● **Work to be completed**
Lines before the one containing "theorem unescape_lone (env" are left out; copy that line and every later line through the end of the data exactly.

● **Extracted material**
↓
/-- The last step of an unescape scan at the end of its source. -/
theorem unescape_last (env : Config.Environment) {c : Command} {b : Binding} {u : State}
    (hr : runningStage c .unescape u = some b) (h : u.rp = b.len) :
    sequencerStep env c u = .next (u.stageReturn c .unescape u.wp) := by
  obtain ⟨-, hst, -⟩ := runningStage_some.1 hr
  simp only [sequencerStep, hst, unescapeStep, hr, h, if_true]

/-- The last step of an unescape scan at a lone marker. -/
theorem unescape_lone (env : Config.Environment) {c : Command} {b : Binding} {u : State}
    (hr : runningStage c .unescape u = some b) (h : u.rp + 1 = b.len)
    (hm : isMarker (u.readByte env b.src u.rp) = true) :
    sequencerStep env c u = .next (u.raise c .malformedEscape) := by
  obtain ⟨-, hst, -⟩ := runningStage_some.1 hr
  have hne : u.rp ≠ b.len := by intro e; rw [e] at h; omega
  simp only [sequencerStep, hst, unescapeStep, hr, hne, if_false, h, hm, loneMarker]
  rw [if_neg (by omega)]
  rfl

end Sys2Proof.Machine
end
↑
● **Answer for this exercise**
theorem unescape_lone (env : Config.Environment) {c : Command} {b : Binding} {u : State}
    (hr : runningStage c .unescape u = some b) (h : u.rp + 1 = b.len)
    (hm : isMarker (u.readByte env b.src u.rp) = true) :
    sequencerStep env c u = .next (u.raise c .malformedEscape) := by
  obtain ⟨-, hst, -⟩ := runningStage_some.1 hr
  have hne : u.rp ≠ b.len := by intro e; rw [e] at h; omega
  simp only [sequencerStep, hst, unescapeStep, hr, hne, if_false, h, hm, loneMarker]
  rw [if_neg (by omega)]
  rfl

end Sys2Proof.Machine
end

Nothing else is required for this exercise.